» Instructions for the task:
Look through the entries below and return all lines including the word "imageKey".

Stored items
-.-.-
/-- R288: an engine passes to an owner, stopped and cleared. -/
def State.assignEngine (s : State) (e tenant : Nat) : State :=
  if s.engineOwner e = tenant then s
  else
    let s := (s.giveBackUnit e false).modEngine e fun y =>
      { y with times := [], slow := false, g := Vector.replicate 32 0, acc := Vector.replicate 8 0, mem := [] }
    { s with own := { s.own with engine := vset s.own.engine e (ten tenant) } }

/-- R312. -/
def engineAssignCmd : Cmd :=
  { kind := .staged, steward := true
    check := fun f _ => layout f.payload 68 [(65, decide (p8 f.payload 65 ≤ 1)), (66, zeroAt f.payload 66 2)]
    apply := fun f s =>
      let p := f.payload
      let es := assignEngines p
      let held := s.heldBy es (p8 p 64)
      if p8 p 65 = 0 ∧ held ≠ [] then .error .busy
      else .ok ((s.each held State.deleteInstance).each es fun s e => s.assignEngine e (p8 p 64))
    final := fun f s => receiverActive (p8 f.payload 64) s
    keys := fun p => assignEngines p
    without := clearMask 64 }

/-! ## Images (R302 to R304, R313, R318) -/

/-- The fields of an image file's header. -/
def imageMode (b : Bytes) : Nat := p8 b 16
def imageKey (b : Bytes) : Nat := p8 b 17
def imageParamLen (b : Bytes) : Nat := p16 b 44

/-- R302: whether a file is an image of so many bytes. -/
def imageOk (b : Bytes) (len : Nat) : Bool :=
  let code := p32 b 20
  let data := p32 b 24
  let entry (i : Nat) : Nat := p32 b (32 + 4 * i)
  b.length == len && decide (128 ≤ len ∧ len ≤ 98432) && part b 0 4 == [0x46, 0x4C, 0x49, 0x4D] && p16 b 4 == 1 && p16 b 6 == 1
    && decide (1 ≤ p32 b 8) && decide (p8 b 16 ≤ 2) && decide (p8 b 17 ≤ 8) && zeroAt b 18 2 && inRange 4 code 65536
    && code % 4 == 0 && decide (data ≤ 32768) && decide (data ≤ p32 b 28 ∧ p32 b 28 ≤ 32768) && len == 128 + code + data
    && decide (entry 0 < code) && decide (entry 1 < code) && (if p8 b 16 = 1 then decide (entry 2 < code) else entry 2 == 0)
    && decide (p16 b 44 ≤ 256) && decide (p16 b 46 ≤ 4096) && decide (p16 b 48 ≤ 4096) && inRange 8 (p16 b 50) 4096
    && decide (1000 ≤ p32 b 52) && zeroAt b 56 8

/-- R303: a customer image verifies under an enrolled key. -/
def State.imageSigned (s : State) (b : Bytes) : Bool :=
  match aget s.keys (imageKey b) with
  | some key => inRange 1 (imageKey b) 8 && ed25519Verify key (b.take 64 ++ b.drop 128) (part b 64 64)
      && decide (0x10000 ≤ p32 b 8)
  | none => false

def State.image (s : State) (slot : Nat) : Option ImageSlot := aget s.images slot

/-- R304: a live instance runs from a slot. -/
def State.slotLive (s : State) (slot : Nat) : Bool := s.insts.any fun x => x.2.state == 1 && !x.2.deleted && x.2.imageSlot == slot && !x.2.measure

/-- R313: the rights on a slot: it is free, or the tenant's. -/
def State.slotOf (s : State) (f : Frame) (slot : Nat) : Bool := ((s.image slot).map fun x => x.owner == f.tenant).getD true

/-- Bytes written over the staging copy at a block. -/
def stageBlock (l : List (Nat × Bytes)) (off : Nat) (b : Bytes) : List (Nat × Bytes) :=
  aset l off (b ++ ((aget l off).getD []).drop b.length)

/-- The staging copy as a file of so many bytes; shorter where a part was never loaded. -/
def stagedFile (l : List (Nat × Bytes)) (len : Nat) : Bytes :=
  ((List.range ((len + 4095) / 4096)).foldl (fun b i =>
    if b.length = 4096 * i then b ++ (aget l (4096 * i)).getD [] else b) []).take len

/-- Work done as it is executed: its entry is complete at once. -/
def State.doneAtOnce (s : State) (f : Frame) (opcode units : Nat) : Except Reply (Nat × State) := do
  let (j, s) ← s.startWork f opcode units
  .ok (j, s.completeAll j)

/-- 4 KiB blocks of a length. -/
def blocksOf (n : Nat) : Nat := (n + 4095) / 4096

def notLive (slot : Nat) (s : State) : Except Reply Unit := require (!s.slotLive slot) (refuse .busy)

/-- R313. -/
def imageLoadCmd : Cmd :=
  { kind := .immediate, rights := fun f s => s.slotOf f (p8 f.payload 0)
    check := fun f s => do
      let p := f.payload
      require (inRange 9 p.length 4104) (badParam headerField)
      fields [(0, inRange 16 (p8 p 0) 63), (1, zeroAt p 1 3), (4, p32 p 4 % 4096 == 0 && decide (p32 p 4 + p.length - 8 ≤ 98432))]
      notLive (p8 p 0) s
    run := fun f s => do
      let p := f.payload
      let (j, s) ← s.doneAtOnce f 0x0802 1
      let x := (s.image (p8 p 0)).getD { owner := f.tenant }
      .ok ({ journal := some j },
        { s with images := aset s.images (p8 p 0) { x with staging := stageBlock x.staging (p32 p 4) (p.drop 8) } }) }

/-- R313: IMAGE_VERIFY. -/
def imageVerifyCmd : Cmd :=
  { kind := .immediate
    rights := fun f s => !inRange 16 (p8 f.payload 0) 63 || ((s.image (p8 f.payload 0)).map fun x => x.owner == f.tenant).getD false
    check := fun f s => do
      let p := f.payload
      layout p 8 [(0, inRange 16 (p8 p 0) 63), (1, zeroAt p 1 3)]
      let file := stagedFile ((s.image (p8 p 0)).map (·.staging)).toList.flatten (p32 p 4)
      require (imageOk file (p32 p 4)) (badParam 4)
      require (s.imageSigned file) (refuse .noRights)
      notLive (p8 p 0) s
    run := fun f s => do
      let p := f.payload
      let (j, s) ← s.doneAtOnce f 0x0803 (blocksOf (p32 p 4))
      .ok ({ journal := some j }, { s with images := amod s.images (p8 p 0) fun x =>
        { x with image := stagedFile x.staging (p32 p 4), staging := [], usable := true, keyRevoked := false } }) }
-.-.-
» Exercise result:
def imageKey (b : Bytes) : Nat := p8 b 17
  match aget s.keys (imageKey b) with
  | some key => inRange 1 (imageKey b) 8 && ed25519Verify key (b.take 64 ++ b.drop 128) (part b 64 64)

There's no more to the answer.